• [Instructions to follow]: Below are the records. Gather each line that holds "frameCrc".

____

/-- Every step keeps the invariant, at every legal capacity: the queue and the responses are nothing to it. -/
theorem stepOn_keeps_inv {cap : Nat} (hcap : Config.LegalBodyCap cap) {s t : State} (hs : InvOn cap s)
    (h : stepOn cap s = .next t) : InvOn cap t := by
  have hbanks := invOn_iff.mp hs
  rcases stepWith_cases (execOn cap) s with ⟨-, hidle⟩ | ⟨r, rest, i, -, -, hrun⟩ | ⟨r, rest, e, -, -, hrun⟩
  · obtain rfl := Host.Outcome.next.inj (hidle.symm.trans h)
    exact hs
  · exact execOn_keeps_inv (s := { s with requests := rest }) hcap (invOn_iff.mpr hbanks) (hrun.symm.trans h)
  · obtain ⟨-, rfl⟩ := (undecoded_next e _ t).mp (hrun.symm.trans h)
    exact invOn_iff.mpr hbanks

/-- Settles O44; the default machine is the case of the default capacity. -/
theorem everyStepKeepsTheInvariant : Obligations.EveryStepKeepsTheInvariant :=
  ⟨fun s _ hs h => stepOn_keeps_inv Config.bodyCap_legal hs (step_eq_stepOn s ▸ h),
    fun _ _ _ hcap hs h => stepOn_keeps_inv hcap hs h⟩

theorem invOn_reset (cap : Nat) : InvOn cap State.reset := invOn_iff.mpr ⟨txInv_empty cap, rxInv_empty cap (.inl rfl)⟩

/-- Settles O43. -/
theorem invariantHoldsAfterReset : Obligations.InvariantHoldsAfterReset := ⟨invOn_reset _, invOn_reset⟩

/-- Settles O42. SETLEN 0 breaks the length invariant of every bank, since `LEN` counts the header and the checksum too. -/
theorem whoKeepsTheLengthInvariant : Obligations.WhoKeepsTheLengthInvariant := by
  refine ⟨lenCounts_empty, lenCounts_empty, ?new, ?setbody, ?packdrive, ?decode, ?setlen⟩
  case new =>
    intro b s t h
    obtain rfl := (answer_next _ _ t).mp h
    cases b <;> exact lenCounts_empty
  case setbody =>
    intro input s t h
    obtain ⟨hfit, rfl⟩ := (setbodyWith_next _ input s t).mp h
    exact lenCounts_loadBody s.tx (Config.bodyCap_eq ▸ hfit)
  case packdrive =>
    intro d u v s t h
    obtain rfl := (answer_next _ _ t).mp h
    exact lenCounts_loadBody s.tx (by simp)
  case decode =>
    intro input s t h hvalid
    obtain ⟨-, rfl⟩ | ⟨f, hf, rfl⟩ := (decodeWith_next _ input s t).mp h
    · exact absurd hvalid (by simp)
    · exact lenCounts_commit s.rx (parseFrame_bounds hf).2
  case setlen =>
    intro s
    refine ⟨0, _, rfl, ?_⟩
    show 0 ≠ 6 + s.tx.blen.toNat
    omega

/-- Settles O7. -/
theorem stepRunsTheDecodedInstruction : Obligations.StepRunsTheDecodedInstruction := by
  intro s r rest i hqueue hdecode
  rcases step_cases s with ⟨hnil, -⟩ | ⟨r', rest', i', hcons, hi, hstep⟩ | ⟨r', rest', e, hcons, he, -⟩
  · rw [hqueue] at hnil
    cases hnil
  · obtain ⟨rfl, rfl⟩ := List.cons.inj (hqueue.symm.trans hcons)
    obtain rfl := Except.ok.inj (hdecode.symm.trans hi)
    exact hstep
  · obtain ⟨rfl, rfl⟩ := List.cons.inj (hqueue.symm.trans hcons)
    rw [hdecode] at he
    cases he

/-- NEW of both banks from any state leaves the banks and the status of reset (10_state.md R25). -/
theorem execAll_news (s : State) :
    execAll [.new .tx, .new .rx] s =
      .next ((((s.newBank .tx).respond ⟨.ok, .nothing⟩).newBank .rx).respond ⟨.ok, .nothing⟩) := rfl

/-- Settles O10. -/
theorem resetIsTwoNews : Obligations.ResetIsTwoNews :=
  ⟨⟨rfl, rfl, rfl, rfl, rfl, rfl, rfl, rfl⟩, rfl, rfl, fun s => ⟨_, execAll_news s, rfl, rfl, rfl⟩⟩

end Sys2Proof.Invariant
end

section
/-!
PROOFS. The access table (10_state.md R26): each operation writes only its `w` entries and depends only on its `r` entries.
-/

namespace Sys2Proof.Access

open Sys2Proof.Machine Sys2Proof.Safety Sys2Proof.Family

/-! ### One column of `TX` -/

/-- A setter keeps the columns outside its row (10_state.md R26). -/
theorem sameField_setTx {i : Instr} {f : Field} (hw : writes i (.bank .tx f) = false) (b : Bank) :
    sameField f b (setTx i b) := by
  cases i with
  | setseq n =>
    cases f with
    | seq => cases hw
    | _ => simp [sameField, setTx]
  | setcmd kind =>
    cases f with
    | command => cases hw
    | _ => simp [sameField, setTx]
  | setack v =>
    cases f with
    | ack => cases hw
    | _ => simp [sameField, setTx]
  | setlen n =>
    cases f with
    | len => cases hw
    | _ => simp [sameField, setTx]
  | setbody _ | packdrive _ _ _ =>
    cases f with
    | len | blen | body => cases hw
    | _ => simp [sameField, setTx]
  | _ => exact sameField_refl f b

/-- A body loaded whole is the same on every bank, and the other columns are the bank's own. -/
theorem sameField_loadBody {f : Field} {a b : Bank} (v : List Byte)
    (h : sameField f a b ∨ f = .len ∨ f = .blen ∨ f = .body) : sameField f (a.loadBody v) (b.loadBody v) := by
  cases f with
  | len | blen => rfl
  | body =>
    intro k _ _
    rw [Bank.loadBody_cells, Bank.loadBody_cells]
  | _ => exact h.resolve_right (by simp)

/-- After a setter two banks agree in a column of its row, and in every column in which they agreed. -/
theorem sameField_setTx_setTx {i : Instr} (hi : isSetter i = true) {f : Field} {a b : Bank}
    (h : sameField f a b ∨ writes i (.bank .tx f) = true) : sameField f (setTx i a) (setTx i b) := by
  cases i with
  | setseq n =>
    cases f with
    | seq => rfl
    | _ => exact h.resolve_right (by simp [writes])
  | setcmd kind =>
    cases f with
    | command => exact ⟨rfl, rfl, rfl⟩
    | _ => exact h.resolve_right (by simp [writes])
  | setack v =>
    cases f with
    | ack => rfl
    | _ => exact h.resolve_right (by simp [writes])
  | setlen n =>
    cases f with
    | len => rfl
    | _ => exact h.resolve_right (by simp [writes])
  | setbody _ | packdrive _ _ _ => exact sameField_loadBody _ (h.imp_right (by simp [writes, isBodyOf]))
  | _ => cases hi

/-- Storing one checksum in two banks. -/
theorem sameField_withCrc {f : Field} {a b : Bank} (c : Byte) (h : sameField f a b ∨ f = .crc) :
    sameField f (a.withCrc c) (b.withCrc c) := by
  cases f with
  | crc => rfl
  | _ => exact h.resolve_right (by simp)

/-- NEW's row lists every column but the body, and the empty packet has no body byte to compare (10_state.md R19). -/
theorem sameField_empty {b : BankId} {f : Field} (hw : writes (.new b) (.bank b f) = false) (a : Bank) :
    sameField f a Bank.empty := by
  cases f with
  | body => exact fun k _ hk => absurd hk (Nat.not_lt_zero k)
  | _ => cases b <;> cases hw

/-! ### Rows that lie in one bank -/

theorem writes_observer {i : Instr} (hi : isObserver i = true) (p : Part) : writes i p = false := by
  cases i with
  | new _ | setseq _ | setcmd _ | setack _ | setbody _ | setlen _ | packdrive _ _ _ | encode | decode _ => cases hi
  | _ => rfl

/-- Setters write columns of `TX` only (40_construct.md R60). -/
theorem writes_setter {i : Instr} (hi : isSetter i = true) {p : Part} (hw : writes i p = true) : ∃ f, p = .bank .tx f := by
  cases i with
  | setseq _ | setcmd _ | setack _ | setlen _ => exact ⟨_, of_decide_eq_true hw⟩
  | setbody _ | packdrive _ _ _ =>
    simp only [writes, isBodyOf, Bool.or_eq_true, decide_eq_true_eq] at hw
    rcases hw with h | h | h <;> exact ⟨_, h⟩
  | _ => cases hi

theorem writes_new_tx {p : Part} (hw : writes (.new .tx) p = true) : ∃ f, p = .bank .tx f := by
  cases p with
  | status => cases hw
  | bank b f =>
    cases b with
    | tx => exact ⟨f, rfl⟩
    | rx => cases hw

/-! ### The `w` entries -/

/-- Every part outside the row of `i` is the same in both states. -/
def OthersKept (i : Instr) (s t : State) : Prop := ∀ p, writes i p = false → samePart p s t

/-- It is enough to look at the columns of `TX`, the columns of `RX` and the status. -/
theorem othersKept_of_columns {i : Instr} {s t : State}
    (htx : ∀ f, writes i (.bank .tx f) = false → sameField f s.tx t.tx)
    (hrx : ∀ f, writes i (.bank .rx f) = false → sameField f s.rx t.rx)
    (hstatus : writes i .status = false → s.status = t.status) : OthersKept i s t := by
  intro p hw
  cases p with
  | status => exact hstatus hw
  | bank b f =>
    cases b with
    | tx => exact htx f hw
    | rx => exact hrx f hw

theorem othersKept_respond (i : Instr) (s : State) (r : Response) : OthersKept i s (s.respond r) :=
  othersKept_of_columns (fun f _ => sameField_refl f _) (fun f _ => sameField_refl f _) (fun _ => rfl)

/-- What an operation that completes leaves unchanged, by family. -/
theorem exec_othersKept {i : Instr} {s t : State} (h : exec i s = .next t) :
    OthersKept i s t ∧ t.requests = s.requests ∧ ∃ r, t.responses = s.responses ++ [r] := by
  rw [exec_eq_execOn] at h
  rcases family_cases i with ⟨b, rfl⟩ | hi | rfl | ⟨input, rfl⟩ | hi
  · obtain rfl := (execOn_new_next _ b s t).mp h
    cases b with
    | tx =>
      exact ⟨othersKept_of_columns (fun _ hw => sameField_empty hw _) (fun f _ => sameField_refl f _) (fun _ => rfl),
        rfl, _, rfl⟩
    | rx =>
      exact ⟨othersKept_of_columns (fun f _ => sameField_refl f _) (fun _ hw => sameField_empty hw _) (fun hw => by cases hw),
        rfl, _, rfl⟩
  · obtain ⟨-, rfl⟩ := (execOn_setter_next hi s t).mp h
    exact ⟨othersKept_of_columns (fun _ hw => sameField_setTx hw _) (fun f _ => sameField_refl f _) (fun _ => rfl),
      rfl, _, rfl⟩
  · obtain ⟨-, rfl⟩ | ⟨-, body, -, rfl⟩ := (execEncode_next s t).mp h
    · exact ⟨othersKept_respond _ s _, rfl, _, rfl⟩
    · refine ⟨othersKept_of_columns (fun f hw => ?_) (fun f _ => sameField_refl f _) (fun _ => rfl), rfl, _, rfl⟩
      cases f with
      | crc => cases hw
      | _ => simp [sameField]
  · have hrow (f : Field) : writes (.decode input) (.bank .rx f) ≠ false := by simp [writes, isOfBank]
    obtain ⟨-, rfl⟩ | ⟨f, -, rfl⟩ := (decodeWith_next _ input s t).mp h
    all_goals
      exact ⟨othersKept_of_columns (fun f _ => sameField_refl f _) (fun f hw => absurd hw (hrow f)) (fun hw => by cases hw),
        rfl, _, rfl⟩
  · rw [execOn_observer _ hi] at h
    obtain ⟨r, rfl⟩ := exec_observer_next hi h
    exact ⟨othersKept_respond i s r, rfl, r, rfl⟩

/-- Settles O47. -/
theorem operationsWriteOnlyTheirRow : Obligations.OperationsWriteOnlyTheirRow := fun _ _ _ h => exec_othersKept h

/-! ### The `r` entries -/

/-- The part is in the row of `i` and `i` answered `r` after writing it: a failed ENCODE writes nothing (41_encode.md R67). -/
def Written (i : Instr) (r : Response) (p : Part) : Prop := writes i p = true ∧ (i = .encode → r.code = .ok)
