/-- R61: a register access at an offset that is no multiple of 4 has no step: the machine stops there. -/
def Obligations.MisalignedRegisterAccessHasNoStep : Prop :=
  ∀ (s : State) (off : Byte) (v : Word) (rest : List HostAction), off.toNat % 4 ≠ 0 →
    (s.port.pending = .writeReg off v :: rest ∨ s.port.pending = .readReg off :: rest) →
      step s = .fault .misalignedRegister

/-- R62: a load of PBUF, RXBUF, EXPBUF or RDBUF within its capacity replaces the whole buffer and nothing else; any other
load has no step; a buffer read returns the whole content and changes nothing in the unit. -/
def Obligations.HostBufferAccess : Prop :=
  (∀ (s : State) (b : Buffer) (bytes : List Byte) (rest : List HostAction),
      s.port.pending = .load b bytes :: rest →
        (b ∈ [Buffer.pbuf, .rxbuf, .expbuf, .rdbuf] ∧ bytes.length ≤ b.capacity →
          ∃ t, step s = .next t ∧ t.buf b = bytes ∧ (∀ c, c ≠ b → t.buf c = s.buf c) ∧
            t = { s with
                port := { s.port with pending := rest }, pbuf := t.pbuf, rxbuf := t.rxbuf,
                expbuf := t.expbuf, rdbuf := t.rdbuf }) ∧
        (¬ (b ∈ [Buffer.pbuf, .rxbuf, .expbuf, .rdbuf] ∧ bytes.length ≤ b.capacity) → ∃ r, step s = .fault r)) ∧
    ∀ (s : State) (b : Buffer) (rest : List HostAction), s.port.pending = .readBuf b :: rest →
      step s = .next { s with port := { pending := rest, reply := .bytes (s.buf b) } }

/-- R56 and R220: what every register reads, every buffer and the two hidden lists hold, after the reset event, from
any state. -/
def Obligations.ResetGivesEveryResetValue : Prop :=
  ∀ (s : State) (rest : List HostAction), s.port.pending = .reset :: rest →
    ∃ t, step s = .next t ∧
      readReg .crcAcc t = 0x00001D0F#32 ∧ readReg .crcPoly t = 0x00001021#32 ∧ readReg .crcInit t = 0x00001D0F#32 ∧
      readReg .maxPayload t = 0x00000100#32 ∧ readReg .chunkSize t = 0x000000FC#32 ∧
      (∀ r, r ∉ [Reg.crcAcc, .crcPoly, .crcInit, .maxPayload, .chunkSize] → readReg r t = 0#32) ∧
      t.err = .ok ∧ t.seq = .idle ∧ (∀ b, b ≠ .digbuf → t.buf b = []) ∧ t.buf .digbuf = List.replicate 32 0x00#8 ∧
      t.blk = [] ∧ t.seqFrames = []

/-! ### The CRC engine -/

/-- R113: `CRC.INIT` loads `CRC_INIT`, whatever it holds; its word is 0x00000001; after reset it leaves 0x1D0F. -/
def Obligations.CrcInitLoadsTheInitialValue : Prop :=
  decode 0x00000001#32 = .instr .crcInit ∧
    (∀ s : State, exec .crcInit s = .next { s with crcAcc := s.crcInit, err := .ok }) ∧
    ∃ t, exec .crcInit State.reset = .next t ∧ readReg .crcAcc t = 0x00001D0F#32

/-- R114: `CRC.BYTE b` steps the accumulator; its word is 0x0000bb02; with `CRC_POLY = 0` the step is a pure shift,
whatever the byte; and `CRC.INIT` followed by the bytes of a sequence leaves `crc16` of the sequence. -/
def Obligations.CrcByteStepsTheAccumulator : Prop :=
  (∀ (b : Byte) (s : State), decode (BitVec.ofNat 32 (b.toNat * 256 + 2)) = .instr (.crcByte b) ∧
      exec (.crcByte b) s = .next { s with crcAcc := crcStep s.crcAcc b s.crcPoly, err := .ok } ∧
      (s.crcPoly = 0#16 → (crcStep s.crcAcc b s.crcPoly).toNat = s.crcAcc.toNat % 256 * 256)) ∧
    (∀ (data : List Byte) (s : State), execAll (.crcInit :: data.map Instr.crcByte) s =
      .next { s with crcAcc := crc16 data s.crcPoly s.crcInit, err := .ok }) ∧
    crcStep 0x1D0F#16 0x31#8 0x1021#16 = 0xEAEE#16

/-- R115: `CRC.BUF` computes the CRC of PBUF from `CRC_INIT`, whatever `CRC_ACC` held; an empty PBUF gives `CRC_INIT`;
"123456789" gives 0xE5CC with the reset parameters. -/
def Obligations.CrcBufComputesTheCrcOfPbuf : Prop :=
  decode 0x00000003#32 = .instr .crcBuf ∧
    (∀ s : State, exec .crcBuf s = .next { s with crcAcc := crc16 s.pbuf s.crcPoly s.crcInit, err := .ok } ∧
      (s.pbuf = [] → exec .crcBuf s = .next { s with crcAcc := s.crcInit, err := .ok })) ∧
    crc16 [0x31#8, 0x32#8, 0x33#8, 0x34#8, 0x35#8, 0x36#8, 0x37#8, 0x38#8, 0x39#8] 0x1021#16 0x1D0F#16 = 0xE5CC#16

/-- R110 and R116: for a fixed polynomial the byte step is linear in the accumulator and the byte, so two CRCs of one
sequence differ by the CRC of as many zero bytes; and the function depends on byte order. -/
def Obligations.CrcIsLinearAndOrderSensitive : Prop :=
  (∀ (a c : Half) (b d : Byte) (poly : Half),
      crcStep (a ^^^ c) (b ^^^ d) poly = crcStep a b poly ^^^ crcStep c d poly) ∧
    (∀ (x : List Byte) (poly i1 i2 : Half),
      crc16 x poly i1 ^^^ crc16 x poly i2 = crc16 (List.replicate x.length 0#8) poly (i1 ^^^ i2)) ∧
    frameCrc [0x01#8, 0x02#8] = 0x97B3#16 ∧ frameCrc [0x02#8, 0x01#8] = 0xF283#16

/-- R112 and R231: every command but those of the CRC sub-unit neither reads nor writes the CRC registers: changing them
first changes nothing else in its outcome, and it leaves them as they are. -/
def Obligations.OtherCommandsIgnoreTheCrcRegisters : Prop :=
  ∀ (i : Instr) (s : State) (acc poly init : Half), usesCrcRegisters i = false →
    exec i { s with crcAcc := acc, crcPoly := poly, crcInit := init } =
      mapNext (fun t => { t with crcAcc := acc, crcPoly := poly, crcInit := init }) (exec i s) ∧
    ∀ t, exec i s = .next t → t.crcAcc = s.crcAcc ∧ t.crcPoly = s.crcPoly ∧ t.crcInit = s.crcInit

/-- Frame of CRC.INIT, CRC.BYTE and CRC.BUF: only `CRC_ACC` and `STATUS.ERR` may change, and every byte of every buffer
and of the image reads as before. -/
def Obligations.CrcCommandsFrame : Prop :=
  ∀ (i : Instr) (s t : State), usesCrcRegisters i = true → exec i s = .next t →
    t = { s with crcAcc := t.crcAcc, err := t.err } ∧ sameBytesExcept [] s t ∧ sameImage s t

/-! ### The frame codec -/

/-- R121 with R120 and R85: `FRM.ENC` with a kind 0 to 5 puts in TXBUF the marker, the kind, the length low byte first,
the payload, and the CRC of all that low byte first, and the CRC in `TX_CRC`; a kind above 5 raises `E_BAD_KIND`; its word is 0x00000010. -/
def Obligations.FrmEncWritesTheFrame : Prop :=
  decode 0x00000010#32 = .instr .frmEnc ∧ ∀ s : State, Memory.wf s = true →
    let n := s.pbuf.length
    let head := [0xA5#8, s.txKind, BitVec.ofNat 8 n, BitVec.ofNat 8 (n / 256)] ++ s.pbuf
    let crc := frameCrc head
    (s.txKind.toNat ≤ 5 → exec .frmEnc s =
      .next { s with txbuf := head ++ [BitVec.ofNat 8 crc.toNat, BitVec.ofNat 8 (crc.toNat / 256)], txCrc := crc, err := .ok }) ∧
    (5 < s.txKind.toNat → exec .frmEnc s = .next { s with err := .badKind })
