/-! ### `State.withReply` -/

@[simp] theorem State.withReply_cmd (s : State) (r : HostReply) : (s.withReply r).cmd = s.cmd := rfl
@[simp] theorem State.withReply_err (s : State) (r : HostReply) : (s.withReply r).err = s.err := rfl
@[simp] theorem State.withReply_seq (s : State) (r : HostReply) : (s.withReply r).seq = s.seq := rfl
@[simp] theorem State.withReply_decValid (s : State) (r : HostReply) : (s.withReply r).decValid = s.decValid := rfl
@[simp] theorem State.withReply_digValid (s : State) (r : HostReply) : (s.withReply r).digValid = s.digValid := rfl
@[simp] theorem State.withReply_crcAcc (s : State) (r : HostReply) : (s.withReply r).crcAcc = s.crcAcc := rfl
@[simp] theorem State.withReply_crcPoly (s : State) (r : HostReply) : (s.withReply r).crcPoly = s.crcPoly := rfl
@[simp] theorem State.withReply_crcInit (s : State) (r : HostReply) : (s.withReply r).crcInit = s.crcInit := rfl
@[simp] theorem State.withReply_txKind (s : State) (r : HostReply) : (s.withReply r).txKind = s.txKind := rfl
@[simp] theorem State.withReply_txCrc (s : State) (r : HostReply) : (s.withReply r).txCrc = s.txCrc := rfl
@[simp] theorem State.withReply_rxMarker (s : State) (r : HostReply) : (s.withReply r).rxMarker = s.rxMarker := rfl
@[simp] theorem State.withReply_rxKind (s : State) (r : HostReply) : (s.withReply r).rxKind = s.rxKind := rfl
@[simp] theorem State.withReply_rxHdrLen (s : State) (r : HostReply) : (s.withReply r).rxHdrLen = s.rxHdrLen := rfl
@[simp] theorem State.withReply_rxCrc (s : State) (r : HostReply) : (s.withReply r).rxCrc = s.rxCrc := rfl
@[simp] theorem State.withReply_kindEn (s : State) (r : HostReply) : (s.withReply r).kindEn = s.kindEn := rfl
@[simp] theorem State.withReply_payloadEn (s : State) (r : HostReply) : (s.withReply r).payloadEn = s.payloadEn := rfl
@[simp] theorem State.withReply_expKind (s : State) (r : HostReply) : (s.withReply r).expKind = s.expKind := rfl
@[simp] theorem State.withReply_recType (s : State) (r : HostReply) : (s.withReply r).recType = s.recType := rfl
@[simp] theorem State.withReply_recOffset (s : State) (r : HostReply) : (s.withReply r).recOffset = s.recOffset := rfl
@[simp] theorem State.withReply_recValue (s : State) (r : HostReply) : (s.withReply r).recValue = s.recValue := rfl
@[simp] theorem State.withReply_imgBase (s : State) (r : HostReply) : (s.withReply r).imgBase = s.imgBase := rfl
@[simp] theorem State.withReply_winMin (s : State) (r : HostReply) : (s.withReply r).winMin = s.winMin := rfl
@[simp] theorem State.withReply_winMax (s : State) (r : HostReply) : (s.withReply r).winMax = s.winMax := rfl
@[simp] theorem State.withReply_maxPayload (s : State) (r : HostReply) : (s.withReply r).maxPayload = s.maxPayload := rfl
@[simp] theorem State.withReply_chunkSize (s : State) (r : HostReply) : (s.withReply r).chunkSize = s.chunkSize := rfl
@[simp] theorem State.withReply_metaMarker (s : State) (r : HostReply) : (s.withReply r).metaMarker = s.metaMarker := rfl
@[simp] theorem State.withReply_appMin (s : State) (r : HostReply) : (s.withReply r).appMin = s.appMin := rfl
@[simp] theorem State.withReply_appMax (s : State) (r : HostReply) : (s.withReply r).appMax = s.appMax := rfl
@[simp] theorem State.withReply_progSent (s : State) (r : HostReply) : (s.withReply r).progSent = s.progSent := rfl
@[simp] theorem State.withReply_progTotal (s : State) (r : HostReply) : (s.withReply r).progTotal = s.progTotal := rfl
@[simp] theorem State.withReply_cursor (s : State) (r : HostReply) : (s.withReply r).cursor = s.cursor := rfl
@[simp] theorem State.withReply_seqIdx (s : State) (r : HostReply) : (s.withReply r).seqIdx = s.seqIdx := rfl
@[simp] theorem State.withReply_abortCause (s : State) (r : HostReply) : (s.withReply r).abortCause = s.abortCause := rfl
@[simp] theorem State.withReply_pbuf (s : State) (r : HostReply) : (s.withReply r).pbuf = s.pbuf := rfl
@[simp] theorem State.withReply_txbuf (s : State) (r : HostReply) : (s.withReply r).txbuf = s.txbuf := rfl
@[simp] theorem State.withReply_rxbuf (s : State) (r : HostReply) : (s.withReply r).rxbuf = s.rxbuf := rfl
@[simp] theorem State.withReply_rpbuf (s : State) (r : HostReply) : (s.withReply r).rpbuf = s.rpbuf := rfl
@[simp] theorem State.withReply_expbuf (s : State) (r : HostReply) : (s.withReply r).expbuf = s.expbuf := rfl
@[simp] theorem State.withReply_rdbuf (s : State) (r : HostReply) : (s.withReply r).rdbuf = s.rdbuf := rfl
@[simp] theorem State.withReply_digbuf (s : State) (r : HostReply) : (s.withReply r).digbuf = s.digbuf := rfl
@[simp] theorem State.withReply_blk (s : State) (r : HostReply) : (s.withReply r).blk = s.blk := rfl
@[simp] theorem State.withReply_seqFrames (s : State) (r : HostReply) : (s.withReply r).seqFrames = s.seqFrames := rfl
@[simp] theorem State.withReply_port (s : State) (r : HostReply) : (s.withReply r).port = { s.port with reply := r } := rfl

____

• [Solution to this task]:
    frameCrc [0x01#8, 0x02#8] = 0x97B3#16 ∧ frameCrc [0x02#8, 0x01#8] = 0xF283#16
    let crc := frameCrc head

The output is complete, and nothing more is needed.